Work request: From the records below, copy out exactly the lines from the one containing "responses taken are" to the one containing "theorem bank_with_phase (p", both included. Add nothing else.

*** Records for this task

-- ==== Sys2Proof/Laws/Bytes.lean ====
section
/-! SUPPORT. The big-endian conversions of R15: lengths, bounds, and that they invert each other. -/

namespace Sys2Proof

@[simp] theorem bytesBe_length (v n : Nat) : (bytesBe v n).length = n := by
  induction n with
  | zero => rfl
  | succ n ih => simp [bytesBe, ih]

@[simp] theorem takePadded_length (n : Nat) (bs : List Byte) : (takePadded n bs).length = n := by
  simp [takePadded]

/-- Enough bytes: nothing is padded. -/
theorem takePadded_append (bs rest : List Byte) : takePadded bs.length (bs ++ rest) = bs := by
  simp [takePadded]

/-- Each byte of a padded take: the byte of the sequence, 0x00 past its end (R83). -/
theorem takePadded_getElem? (n k : Nat) (bs : List Byte) (hk : k < n) :
    (takePadded n bs)[k]? = some (bs.getD k 0) := by
  by_cases h : k < bs.length
  · simp [takePadded, hk, h]
  · have h' : bs.length ≤ k := Nat.le_of_not_lt h
    simp [takePadded, hk, List.getElem_append_right h', List.getElem?_eq_none h']

theorem be_lt (B : List Byte) : be B < 256 ^ B.length := by
  induction B with
  | nil => simp [be]
  | cons b bs ih =>
    have hb : b.toNat < 256 := b.isLt
    have : (b.toNat + 1) * 256 ^ bs.length ≤ 256 * 256 ^ bs.length := Nat.mul_le_mul_right _ (by omega)
    simp only [be, List.length_cons, Nat.pow_succ]
    nlinarith

/-- `be(bytes_be(v, n)) = v mod 256^n` (R15). -/
theorem be_bytesBe (v n : Nat) : be (bytesBe v n) = v % 256 ^ n := by
  induction n with
  | zero => simp [be, bytesBe, Nat.mod_one]
  | succ n ih =>
    simp only [bytesBe, be, bytesBe_length, BitVec.toNat_ofNat, ih]
    have hm : v % 256 ^ (n + 1) = v % 256 ^ n + 256 ^ n * (v / 256 ^ n % 256) := by
      rw [Nat.pow_succ, Nat.mod_mul]
    rw [hm]
    ring

/-- A Word's 32 bytes give the Word back. -/
theorem ofNat_be_bytesBe_32 (v : BitVec 256) : BitVec.ofNat 256 (be (bytesBe v.toNat 32)) = v := by
  rw [be_bytesBe, Nat.mod_eq_of_lt (by have := v.isLt; omega), BitVec.ofNat_toNat, BitVec.setWidth_eq]

/-- The bytes of the number a byte sequence stands for are that sequence. -/
theorem bytesBe_be (B : List Byte) : bytesBe (be B) B.length = B := by
  induction B with
  | nil => rfl
  | cons b bs ih =>
    have hlt := be_lt bs
    have hpos : 0 < 256 ^ bs.length := by positivity
    have hdiv : (b.toNat * 256 ^ bs.length + be bs) / 256 ^ bs.length = b.toNat := by
      rw [Nat.add_comm, Nat.add_mul_div_right _ _ hpos, Nat.div_eq_of_lt hlt, Nat.zero_add]
    have htail : ∀ n, n ≤ bs.length → bytesBe (b.toNat * 256 ^ bs.length + be bs) n = bytesBe (be bs) n := by
      intro n hn
      induction n with
      | zero => rfl
      | succ n ihn =>
        have hpow : 256 ^ bs.length = 256 ^ n * 256 * 256 ^ (bs.length - (n + 1)) := by
          rw [← Nat.pow_succ, ← Nat.pow_add]
          congr 1
          omega
        have hsplit : (b.toNat * 256 ^ bs.length + be bs) / 256 ^ n
            = be bs / 256 ^ n + 256 * (b.toNat * 256 ^ (bs.length - (n + 1))) := by
          have : b.toNat * 256 ^ bs.length + be bs
              = be bs + 256 ^ n * (256 * (b.toNat * 256 ^ (bs.length - (n + 1)))) := by
            rw [hpow]; ring
          rw [this, Nat.add_mul_div_left _ _ (by positivity)]
        simp only [bytesBe, ihn (by omega)]
        congr 1
        apply BitVec.eq_of_toNat_eq
        simp only [BitVec.toNat_ofNat, hsplit]
        omega
    simp only [be, List.length_cons, bytesBe, hdiv, htail _ (Nat.le_refl _), ih]
    simp

/-- Byte `k` of `bytes_be(v, n)`. -/
theorem bytesBe_getElem? (v n k : Nat) (hk : k < n) :
    (bytesBe v n)[k]? = some (BitVec.ofNat 8 (v / 256 ^ (n - 1 - k))) := by
  induction n generalizing k with
  | zero => omega
  | succ n ih =>
    cases k with
    | zero => simp [bytesBe]
    | succ k =>
      simp only [bytesBe, List.getElem?_cons_succ, ih k (by omega)]
      have : n - 1 - k = n + 1 - 1 - (k + 1) := by omega
      rw [this]

/-- 32 bytes are a Word. -/
theorem be_lt_word {B : List Byte} (h : B.length = 32) : be B < 2 ^ 256 := by
  have hlt := be_lt B
  rw [h] at hlt
  norm_num at hlt ⊢
  exact hlt

/-- Byte `k` of 32 bytes, from their value. -/
theorem ofNat_be_div {B : List Byte} (h : B.length = 32) {k : Nat} (hk : k < 32) :
    BitVec.ofNat 8 (be B / 256 ^ (31 - k)) = B.getD k 0 := by
  have h1 := bytesBe_getElem? (be B) 32 k hk
  have h2 := bytesBe_be B
  rw [h] at h2
  rw [h2] at h1
  rw [List.getD_eq_getElem?_getD, h1]
  rfl

/-- The last byte is the least significant. -/
theorem be_append_singleton (B : List Byte) (b : Byte) : be (B ++ [b]) = be B * 256 + b.toNat := by
  induction B with
  | nil => simp [be]
  | cons c B ih =>
    simp only [List.cons_append, be, ih, List.length_append, List.length_cons, List.length_nil, Nat.pow_succ]
    ring

end Sys2Proof
end

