-- ==== Sys2Proof/Laws/Exec.lean ====
section
/-! SUPPORT. What the shared operations can do, each said once, and from them what any instruction can do
(`exec_answers`). Proofs about instructions cite these instead of unfolding the operations. -/

namespace Sys2Proof.Machine

/-! ### The shared operations -/

theorem need1_of_cons {s : State} {a : Word} {rest : List Word} (h : s.stack = a :: rest)
    (k : Word → List Word → Result) : need1 s k = k a rest := by
  simp [need1, h]

theorem need2_of_cons {s : State} {a b : Word} {rest : List Word} (h : s.stack = a :: b :: rest)
    (k : Word → Word → List Word → Result) : need2 s k = k a b rest := by
  simp [need2, h]

theorem need1_cases (s : State) (k : Word → List Word → Result) :
    (s.stack.length < 1 ∧ need1 s k = .next (s.raise .stackUnderflow)) ∨
      ∃ a rest, s.stack = a :: rest ∧ need1 s k = k a rest := by
  cases h : s.stack with
  | nil => exact .inl ⟨by simp, by simp [need1, h]⟩
  | cons a rest => exact .inr ⟨a, rest, rfl, need1_of_cons h k⟩

theorem need2_cases (s : State) (k : Word → Word → List Word → Result) :
    (s.stack.length < 2 ∧ need2 s k = .next (s.raise .stackUnderflow)) ∨
      ∃ a b rest, s.stack = a :: b :: rest ∧ need2 s k = k a b rest := by
  match h : s.stack with
  | [] => exact .inl ⟨by simp, by simp [need2, h]⟩
  | [_] => exact .inl ⟨by simp, by simp [need2, h]⟩
  | a :: b :: rest => exact .inr ⟨a, b, rest, rfl, need2_of_cons h k⟩

theorem need1_of_short {s : State} (h : s.stack.length < 1) (k : Word → List Word → Result) :
    need1 s k = .next (s.raise .stackUnderflow) := by
  obtain ⟨-, h'⟩ | ⟨a, rest, hs, -⟩ := need1_cases s k
  · exact h'
  · simp [hs] at h

theorem need2_of_short {s : State} (h : s.stack.length < 2) (k : Word → Word → List Word → Result) :
    need2 s k = .next (s.raise .stackUnderflow) := by
  obtain ⟨-, h'⟩ | ⟨a, b, rest, hs, -⟩ := need2_cases s k
  · exact h'
  · simp [hs] at h

theorem pushWord_of_room {s : State} (h : s.stack.length < 1024) (v : Word) (len : Nat) :
    pushWord v len s = .next ((s.setStack (v :: s.stack)).advance len) := by
  have : ¬ stackCap ≤ s.stack.length := by unfold stackCap; omega
  simp [pushWord, this]

theorem pushWord_of_full {s : State} (h : 1024 ≤ s.stack.length) (v : Word) (len : Nat) :
    pushWord v len s = .next (s.raise .stackOverflow) := by
  have : stackCap ≤ s.stack.length := h
  simp [pushWord, this]

theorem unary_of_cons {s : State} {a : Word} {rest : List Word} (h : s.stack = a :: rest) (f : Word → Word) :
    unary f s = .next ((s.setStack (f a :: rest)).advance 1) :=
  need1_of_cons h _

theorem binary_of_cons {s : State} {a b : Word} {rest : List Word} (h : s.stack = a :: b :: rest)
    (f : Word → Word → Word) : binary f s = .next ((s.setStack (f a b :: rest)).advance 1) :=
  need2_of_cons h _

theorem dup_of_some {s : State} {n : Nat} {v : Word} (h : s.stack[n - 1]? = some v) :
    dup n s = pushWord v 1 s := by
  simp [dup, h]

theorem dup_of_short {s : State} {n : Nat} (hn : 0 < n) (h : s.stack.length < n) :
    dup n s = .next (s.raise .stackUnderflow) := by
  have : s.stack[n - 1]? = none := List.getElem?_eq_none (by omega)
  simp [dup, this]
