-- ==== Sys2Proof/Tests/Slice0.lean ====
section
/-! SUPPORT. Tests. The expected results are read from spec/95_test_vectors.md, from the opcode table and from the rules
named in the comments. The theorems named witness_… meet the hypotheses of the statement of that name. -/

namespace Sys2Proof.Tests

set_option Elab.async false

open Sys2Proof Sys2Proof.Machine

/-! ### Helpers -/

/-- A Word from a number. -/
def w (n : Nat) : Word := BitVec.ofNat 256 n

/-- `2^256 - n`, the Word of `-n`. -/
def neg (n : Nat) : Word := BitVec.ofNat 256 (2 ^ 256 - n)

/-- The reset state with a stack, top first. -/
def withStack (st : List Word) : State := { State.reset with stack := st }

/-- The reset state with a code and its jump targets. -/
def withCode (code : List Byte) : State := { State.reset with code := code, jd := jumpdests code }

/-- The next state, if there is one. -/
def nextOf : Host.Outcome State Fault Refusal → Option State
  | .next t => some t
  | _ => none

/-- The stack a result leaves, with the halt reason. -/
def stackOf : Host.Outcome State Fault Refusal → Option (List Word × HaltReason)
  | .next t => some (t.stack, t.halt)
  | _ => none

/-- The stack, top first, after one instruction on a stack, with the halt reason. -/
def after (i : Instr) (st : List Word) : Option (List Word × HaltReason) := stackOf (exec i (withStack st))

/-- The instruction ran on and left this stack. -/
def left (st : List Word) : Option (List Word × HaltReason) := some (st, .running)

/-- What a state shows of its control. -/
structure Control where
  pc : Nat
  memLen : Nat
  halt : HaltReason
  fault : FaultKind
  rd : List Byte
  deriving DecidableEq, Repr

/-- The control of the next state, if there is one. -/
def control : Host.Outcome State Fault Refusal → Option Control
  | .next t => some ⟨t.pc, t.mem.len, t.halt, t.fault, t.rd⟩
  | _ => none

/-- The bytes 0x01, 0x02, … 0x20. -/
def count32 : List Byte :=
  [0x01, 0x02, 0x03, 0x04, 0x05, 0x06, 0x07, 0x08, 0x09, 0x0A, 0x0B, 0x0C, 0x0D, 0x0E, 0x0F, 0x10] ++
  [0x11, 0x12, 0x13, 0x14, 0x15, 0x16, 0x17, 0x18, 0x19, 0x1A, 0x1B, 0x1C, 0x1D, 0x1E, 0x1F, 0x20]

/-- The reset state with the environment of spec/95_test_vectors.md section 2.10 and the calldata 010203. -/
def inEnv : State :=
  { State.reset with
    calldata := [1, 2, 3]
    env := { address := 0xDEADBEEF, caller := 0x1234, origin := 0xABCD, callvalue := w (10 ^ 18), chainid := 1
             number := 17000000, timestamp := 1700000000, coinbase := 0xC0FFEE, gaslimit := 30000000
             calldatasize := 3 } }
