/-- R203: a reset in BUSY or RESP drops the command or the response, every bank is invalid afterwards, and what is answered
from then on belongs to words accepted from then on. -/
def Obligations.ResetDropsTheCommandInFlight : Prop :=
  ∀ s : State, (sample s).rst = true → s.phase = .busy ∨ s.phase = .resp →
    takenAt s = none ∧
    ∃ t, step s = .next t ∧ t.phase = .idle ∧ (∀ k, valid t k = false) ∧
      ∀ n, NoReset n t → takenResponses n t <+: replay (acceptedWords n t) State.reset

/-- R204: nothing survives reset. Two cores that meet a reset edge and are then driven alike cannot be told apart, whatever
each held before. -/
def Obligations.NothingSurvivesReset : Prop :=
  ∀ s s' t t' : State, (sample s).rst = true → (sample s').rst = true →
    s.edges.tail = s'.edges.tail → s.busyPlan = s'.busyPlan →
    step s = .next t → step s' = .next t' →
    (∀ k, bank t k = bank t' k) ∧ t.phase = t'.phase ∧
    ∀ n, acceptedWords n t = acceptedWords n t' ∧ takenResponses n t = takenResponses n t'

/-- R32: the state after reset. -/
def Obligations.ResetStateHoldsNoEstimator : Prop :=
  (∀ k, valid State.reset k = false ∧ prec State.reset k = none ∧ ∀ i, cell State.reset k i = none) ∧
  State.reset.phase = .idle ∧ cmdReady State.reset = true ∧ rspValid State.reset = false ∧ rspData State.reset = none

/-- Every edge has a next state, and so has every word in every state (R14). -/
def Obligations.EveryEdgeHasANextState : Prop :=
  (∀ s : State, ∃ t, step s = .next t) ∧ (∀ (w : CommandWord) (s : State), ∃ t, execWord w s = .next t)

/-- Liveness of BUSY (R214): without a reset the core leaves BUSY after the edges the environment chose (the model's
convention, assumption 5), with the command's whole effect in place at once and none before (R74). -/
def Obligations.BusyEndsWithTheWholeEffect : Prop :=
  ∀ s : State, s.phase = .busy → NoReset (s.busyLeft + 1) s →
    (∀ j ≤ s.busyLeft, ∃ v, stateAfter j s = some v ∧ v.phase = .busy ∧ v.banks = s.banks ∧ rspData v = none) ∧
    ∃ t u, stateAfter (s.busyLeft + 1) s = some t ∧ execWord s.cmdLatch s = .next u ∧
      t.phase = .resp ∧ t.banks = u.banks ∧ rspData t = some u.rspLatch

/-- Refinement (R14, R51, R67): between resets, whatever the host's timing and the length of BUSY, the responses taken are
those of the accepted words executed one after the other, in order, at most one word behind; and in IDLE nothing is
outstanding and the banks are those of that execution. -/
def Obligations.HandshakeDeliversTheResponsesOfExec : Prop :=
  ∀ (n : Nat) (s t : State), s.phase = .idle → NoReset n s → stateAfter n s = some t →
    takenResponses n s <+: replay (acceptedWords n s) s ∧
    (acceptedWords n s).length ≤ (takenResponses n s).length + 1 ∧
    (t.phase = .idle →
      takenResponses n s = replay (acceptedWords n s) s ∧
      ∃ u, replayState (acceptedWords n s) s = some u ∧ u.banks = t.banks)
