-- ==== Sys2Proof/Laws/State.lean ====
section
/-! SUPPORT. One lemma per field per update of the state, and the laws of reading and writing a bank. -/

namespace Sys2Proof.Machine

variable (s : State) (k : BankId) (e : Estimator) (w : CommandWord)

/-! The bank accessor. -/

@[simp] theorem bank_setBank_same : bank (setBank s k e) k = some e := by
  simp [bank, setBank]

theorem bank_setBank_ne {j : BankId} (h : j ≠ k) : bank (setBank s k e) j = bank s j := by
  have : k.val ≠ j.val := fun hv => h (Fin.ext hv.symm)
  simp [bank, setBank, Vector.getElem_set_ne, this]

theorem bank_setBank (j : BankId) :
    bank (setBank s k e) j = if j = k then some e else bank s j := by
  by_cases h : j = k
  · subst h; simp
  · simp [h, bank_setBank_ne s k e h]

@[simp] theorem bank_reset : bank State.reset k = none := by
  simp [bank, State.reset]

@[simp] theorem bank_with_rspLatch (r : ResponseWord) : bank { s with rspLatch := r } k = bank s k := rfl
@[simp] theorem bank_with_phase (p : Phase) : bank { s with phase := p } k = bank s k := rfl
@[simp] theorem bank_with_busyLeft (n : Nat) : bank { s with busyLeft := n } k = bank s k := rfl
@[simp] theorem bank_with_edges (es : List PortIn) : bank { s with edges := es } k = bank s k := rfl

/-- Two states hold the same banks when every bank reads the same. -/
theorem banks_ext {s t : State} (h : ∀ k, bank s k = bank t k) : s.banks = t.banks := by
  apply Vector.ext
  intro i hi
  exact h ⟨i, hi⟩

theorem bank_congr {s t : State} (h : s.banks = t.banks) : bank s k = bank t k := by
  simp [bank, h]

theorem valid_iff : valid s k = true ↔ ∃ e, bank s k = some e := by
  simp [valid, Option.isSome_iff_exists]

theorem not_valid_iff : valid s k = false ↔ bank s k = none := by
  simp [valid]

/-! `setBank` and the other fields. -/

@[simp] theorem setBank_phase : (setBank s k e).phase = s.phase := rfl
@[simp] theorem setBank_cmdLatch : (setBank s k e).cmdLatch = s.cmdLatch := rfl
@[simp] theorem setBank_rspLatch : (setBank s k e).rspLatch = s.rspLatch := rfl
@[simp] theorem setBank_busyLeft : (setBank s k e).busyLeft = s.busyLeft := rfl
@[simp] theorem setBank_busyPlan : (setBank s k e).busyPlan = s.busyPlan := rfl
@[simp] theorem setBank_edges : (setBank s k e).edges = s.edges := rfl

/-! `setResponse`. -/

theorem setResponse_eq (r : ResponseWord) : setResponse r s = { s with rspLatch := r } := rfl
@[simp] theorem setResponse_banks (r : ResponseWord) : (setResponse r s).banks = s.banks := rfl
@[simp] theorem setResponse_bank (r : ResponseWord) : bank (setResponse r s) k = bank s k := rfl
@[simp] theorem setResponse_phase (r : ResponseWord) : (setResponse r s).phase = s.phase := rfl
@[simp] theorem setResponse_cmdLatch (r : ResponseWord) : (setResponse r s).cmdLatch = s.cmdLatch := rfl
@[simp] theorem setResponse_rspLatch (r : ResponseWord) : (setResponse r s).rspLatch = r := rfl
@[simp] theorem setResponse_busyLeft (r : ResponseWord) : (setResponse r s).busyLeft = s.busyLeft := rfl
@[simp] theorem setResponse_busyPlan (r : ResponseWord) : (setResponse r s).busyPlan = s.busyPlan := rfl
@[simp] theorem setResponse_edges (r : ResponseWord) : (setResponse r s).edges = s.edges := rfl

/-- Only the last of two writes to one bank, and the last of two responses, are left. -/
@[simp] theorem setResponse_setBank_again (f : Estimator) (r r' : ResponseWord) :
    setResponse r (setBank (setResponse r' (setBank s k e)) k f) = setResponse r (setBank s k f) := by
  simp [setResponse, setBank, Vector.set]

/-! `passEdge`. -/

@[simp] theorem passEdge_banks : (passEdge s).banks = s.banks := rfl
@[simp] theorem passEdge_bank : bank (passEdge s) k = bank s k := rfl
@[simp] theorem passEdge_phase : (passEdge s).phase = s.phase := rfl
@[simp] theorem passEdge_cmdLatch : (passEdge s).cmdLatch = s.cmdLatch := rfl
@[simp] theorem passEdge_rspLatch : (passEdge s).rspLatch = s.rspLatch := rfl
@[simp] theorem passEdge_busyLeft : (passEdge s).busyLeft = s.busyLeft := rfl
@[simp] theorem passEdge_busyPlan : (passEdge s).busyPlan = s.busyPlan := rfl
@[simp] theorem passEdge_edges : (passEdge s).edges = s.edges.tail := rfl

/-! `resetCore`. -/

@[simp] theorem resetCore_bank : bank (resetCore s) k = none := bank_reset k
@[simp] theorem resetCore_phase : (resetCore s).phase = .idle := rfl
@[simp] theorem resetCore_cmdLatch : (resetCore s).cmdLatch = 0 := rfl
@[simp] theorem resetCore_rspLatch : (resetCore s).rspLatch = 0 := rfl
@[simp] theorem resetCore_busyLeft : (resetCore s).busyLeft = 0 := rfl
@[simp] theorem resetCore_busyPlan : (resetCore s).busyPlan = s.busyPlan := rfl
@[simp] theorem resetCore_edges : (resetCore s).edges = s.edges := rfl

/-! `acceptWord`. -/

@[simp] theorem acceptWord_banks : (acceptWord w s).banks = s.banks := rfl
@[simp] theorem acceptWord_bank : bank (acceptWord w s) k = bank s k := rfl
@[simp] theorem acceptWord_phase : (acceptWord w s).phase = .busy := rfl
@[simp] theorem acceptWord_cmdLatch : (acceptWord w s).cmdLatch = w := rfl
@[simp] theorem acceptWord_rspLatch : (acceptWord w s).rspLatch = s.rspLatch := rfl
@[simp] theorem acceptWord_busyLeft : (acceptWord w s).busyLeft = s.busyPlan.headD 0 := rfl
@[simp] theorem acceptWord_busyPlan : (acceptWord w s).busyPlan = s.busyPlan.tail := rfl
@[simp] theorem acceptWord_edges : (acceptWord w s).edges = s.edges := rfl

/-! `setPhase`. -/

@[simp] theorem setPhase_banks (p : Phase) : (setPhase p s).banks = s.banks := rfl
@[simp] theorem setPhase_phase (p : Phase) : (setPhase p s).phase = p := rfl
@[simp] theorem setPhase_cmdLatch (p : Phase) : (setPhase p s).cmdLatch = s.cmdLatch := rfl
@[simp] theorem setPhase_rspLatch (p : Phase) : (setPhase p s).rspLatch = s.rspLatch := rfl
@[simp] theorem setPhase_busyLeft (p : Phase) : (setPhase p s).busyLeft = s.busyLeft := rfl
@[simp] theorem setPhase_busyPlan (p : Phase) : (setPhase p s).busyPlan = s.busyPlan := rfl
@[simp] theorem setPhase_edges (p : Phase) : (setPhase p s).edges = s.edges := rfl
@[simp] theorem setPhase_bank (p : Phase) : bank (setPhase p s) k = bank s k := rfl

/-! `setBusyLeft`. -/

@[simp] theorem setBusyLeft_banks (n : Nat) : (setBusyLeft n s).banks = s.banks := rfl
@[simp] theorem setBusyLeft_phase (n : Nat) : (setBusyLeft n s).phase = s.phase := rfl
@[simp] theorem setBusyLeft_cmdLatch (n : Nat) : (setBusyLeft n s).cmdLatch = s.cmdLatch := rfl
@[simp] theorem setBusyLeft_rspLatch (n : Nat) : (setBusyLeft n s).rspLatch = s.rspLatch := rfl
@[simp] theorem setBusyLeft_busyLeft (n : Nat) : (setBusyLeft n s).busyLeft = n := rfl
@[simp] theorem setBusyLeft_busyPlan (n : Nat) : (setBusyLeft n s).busyPlan = s.busyPlan := rfl
@[simp] theorem setBusyLeft_edges (n : Nat) : (setBusyLeft n s).edges = s.edges := rfl
@[simp] theorem setBusyLeft_bank (n : Nat) : bank (setBusyLeft n s) k = bank s k := rfl

/-! `placeWord`. -/

@[simp] theorem placeWord_banks : (placeWord w s).banks = s.banks := rfl
@[simp] theorem placeWord_phase : (placeWord w s).phase = .busy := rfl
@[simp] theorem placeWord_cmdLatch : (placeWord w s).cmdLatch = w := rfl
@[simp] theorem placeWord_busyLeft : (placeWord w s).busyLeft = 0 := rfl
@[simp] theorem placeWord_sample : sample (placeWord w s) = PortIn.quiet := rfl
@[simp] theorem placeWord_passEdge :
    passEdge (placeWord w s) = { s with phase := .busy, cmdLatch := w, busyLeft := 0 } := rfl

end Sys2Proof.Machine
end

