/-! ### Saturation of the union -/

/-- The engine saturates exactly when the first predicate it tests holds (R125, R128). -/
theorem estimateWith_sat_iff : (estimateWith a b regs).sat = true ↔ satP a.toNat b (zAcc regs) = true := by
  rw [← (choosePath_iff _ _ _ (vCnt regs)).1]
  cases hp : choosePath a.toNat b (zAcc regs) (vCnt regs) with
  | saturate => simp [estimateWith_saturate hp]
  | linear => simp [estimateWith_linear hp]
  | large => simp [estimateWith_large hp]
  | raw => simp [estimateWith_raw hp]

/-- A smaller Z makes a greater E0 (R125). -/
theorem satP_of_le {a : Nat} (hz : zacc' ≤ zacc) (hsat : satP a b zacc = true) : satP a b zacc' = true := by
  rw [satP_iff] at *
  obtain hzero | hle := hsat
  · exact .inl (by omega)
  · refine .inr (le_trans ?_ hle)
    rw [Nat.shiftLeft_eq, Nat.shiftLeft_eq]
    gcongr

/-- Every union cell is at least the source cell, so the union's Z is no larger (R167). -/
theorem zAcc_unionCells_le {xs ys : List RegCell} (hlen : xs.length = ys.length) :
    zAcc (unionCells xs ys) ≤ zAcc xs := by
  induction xs generalizing ys with
  | nil => rfl
  | cons x xs ih =>
    cases ys with
    | nil => cases hlen
    | cons y ys =>
      have hhead : powerUnit (cellMax x y) ≤ powerUnit x := powerUnit_anti (by simp)
      simpa [unionCells] using Nat.add_le_add hhead (ih (Nat.succ_inj.1 hlen))

theorem union_sat_of_left (hx : x.ok = true) (hy : y.ok = true) (hxy : x.b = y.b) (hsat : x.estimate.sat = true) :
    (x.union y).estimate.sat = true := by
  obtain ⟨-, -, hxlen, -⟩ := (ok_iff x).1 hx
  obtain ⟨-, -, hylen, -⟩ := (ok_iff y).1 hy
  have hlen : x.regs.length = y.regs.length := by rw [hxlen, hylen, hxy]
  exact estimateWith_sat_iff.2 (satP_of_le (zAcc_unionCells_le hlen) (estimateWith_sat_iff.1 hsat))

theorem union_sat_of_source (hx : x.ok = true) (hy : y.ok = true) (hxy : x.b = y.b)
    (hsat : x.estimate.sat = true ∨ y.estimate.sat = true) : (x.union y).estimate.sat = true := by
  obtain hl | hr := hsat
  · exact union_sat_of_left hx hy hxy hl
  · rw [union_comm x y hxy]
    exact union_sat_of_left hy hx hxy.symm hr

/-! ### The upper clamp -/

/-- A saturated estimate is the greatest VALUE (R125). -/
theorem estimate_value_of_sat (hx : x.ok = true) (hsat : x.estimate.sat = true) : x.estimate.value = 2 ^ 64 - 1 :=
  (estimateStaysInItsRange _ x hx).2.1.1 hsat

theorem estimate_value_lt_of_unsat (hx : x.ok = true) (hsat : x.estimate.sat = false) : x.estimate.value < 2 ^ 38 :=
  (estimateStaysInItsRange _ x hx).1 hsat

/-- Settles O57: a saturated union takes away the greatest VALUE, which is no less than the smaller of the two counts, and
without one no source is saturated either (`union_sat_of_source`). -/
theorem upperClampNeverActs : Obligations.UpperClampNeverActs := by
  intro x y hx hy hxy
  refine ⟨union_sat_of_source hx hy hxy, fun hsat => ?_, fun hunsat => ?_⟩
  · have hcu := estimate_value_of_sat (union_ok hx hy hxy) hsat
    have hca := estimate_value_le hx
    have hcb := estimate_value_le hy
    rw [overlap]
    omega
  · obtain ⟨hsx, hsy⟩ := not_or.1 (mt (union_sat_of_source hx hy hxy) (Bool.eq_false_iff.1 hunsat))
    have hca := estimate_value_lt_of_unsat hx (Bool.eq_false_iff.2 hsx)
    have hcb := estimate_value_lt_of_unsat hy (Bool.eq_false_iff.2 hsy)
    rw [overlap]
    omega

/-! ### What INTERSECT answers -/

theorem overlap_le_cntSat (hx : x.ok = true) (hy : y.ok = true) (hxy : x.b = y.b) :
    overlap x.estimate.value y.estimate.value (x.union y).estimate.value ≤ 2 ^ 64 - 1 := by
  obtain ⟨-, hsat, hunsat⟩ := upperClampNeverActs x y hx hy hxy
  have hca := estimate_value_le hx
  have hcb := estimate_value_le hy
  cases hflag : (x.union y).estimate.sat with
  | true => have := hsat hflag; omega
  | false => have := hunsat hflag; omega

/-- VALUE is t with the lower clamp alone (R166, R167). -/
theorem intersection_value (hx : x.ok = true) (hy : y.ok = true) (hxy : x.b = y.b) :
    ((x.intersection y).value : ℤ) =
      max 0 (overlap x.estimate.value y.estimate.value (x.union y).estimate.value) :=
  clampValue_of_le (overlap_le_cntSat hx hy hxy)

******

Written solution:
/-- Refinement (R14, R51, R67): between resets, whatever the host's timing and the length of BUSY, the responses taken are
those of the accepted words executed one after the other, in order, at most one word behind; and in IDLE nothing is
outstanding and the banks are those of that execution. -/
def Obligations.HandshakeDeliversTheResponsesOfExec : Prop :=
  ∀ (n : Nat) (s t : State), s.phase = .idle → NoReset n s → stateAfter n s = some t →
    takenResponses n s <+: replay (acceptedWords n s) s ∧
    (acceptedWords n s).length ≤ (takenResponses n s).length + 1 ∧
    (t.phase = .idle →
      takenResponses n s = replay (acceptedWords n s) s ∧
      ∃ u, replayState (acceptedWords n s) s = some u ∧ u.banks = t.banks)
-- ==== Sys2Proof/Laws/State.lean ====
section
/-! SUPPORT. One lemma per field per update of the state, and the laws of reading and writing a bank. -/

namespace Sys2Proof.Machine

variable (s : State) (k : BankId) (e : Estimator) (w : CommandWord)

/-! The bank accessor. -/

@[simp] theorem bank_setBank_same : bank (setBank s k e) k = some e := by
  simp [bank, setBank]

theorem bank_setBank_ne {j : BankId} (h : j ≠ k) : bank (setBank s k e) j = bank s j := by
  have : k.val ≠ j.val := fun hv => h (Fin.ext hv.symm)
  simp [bank, setBank, Vector.getElem_set_ne, this]

theorem bank_setBank (j : BankId) :
    bank (setBank s k e) j = if j = k then some e else bank s j := by
  by_cases h : j = k
  · subst h; simp
  · simp [h, bank_setBank_ne s k e h]

@[simp] theorem bank_reset : bank State.reset k = none := by
  simp [bank, State.reset]

@[simp] theorem bank_with_rspLatch (r : ResponseWord) : bank { s with rspLatch := r } k = bank s k := rfl
@[simp] theorem bank_with_phase (p : Phase) : bank { s with phase := p } k = bank s k := rfl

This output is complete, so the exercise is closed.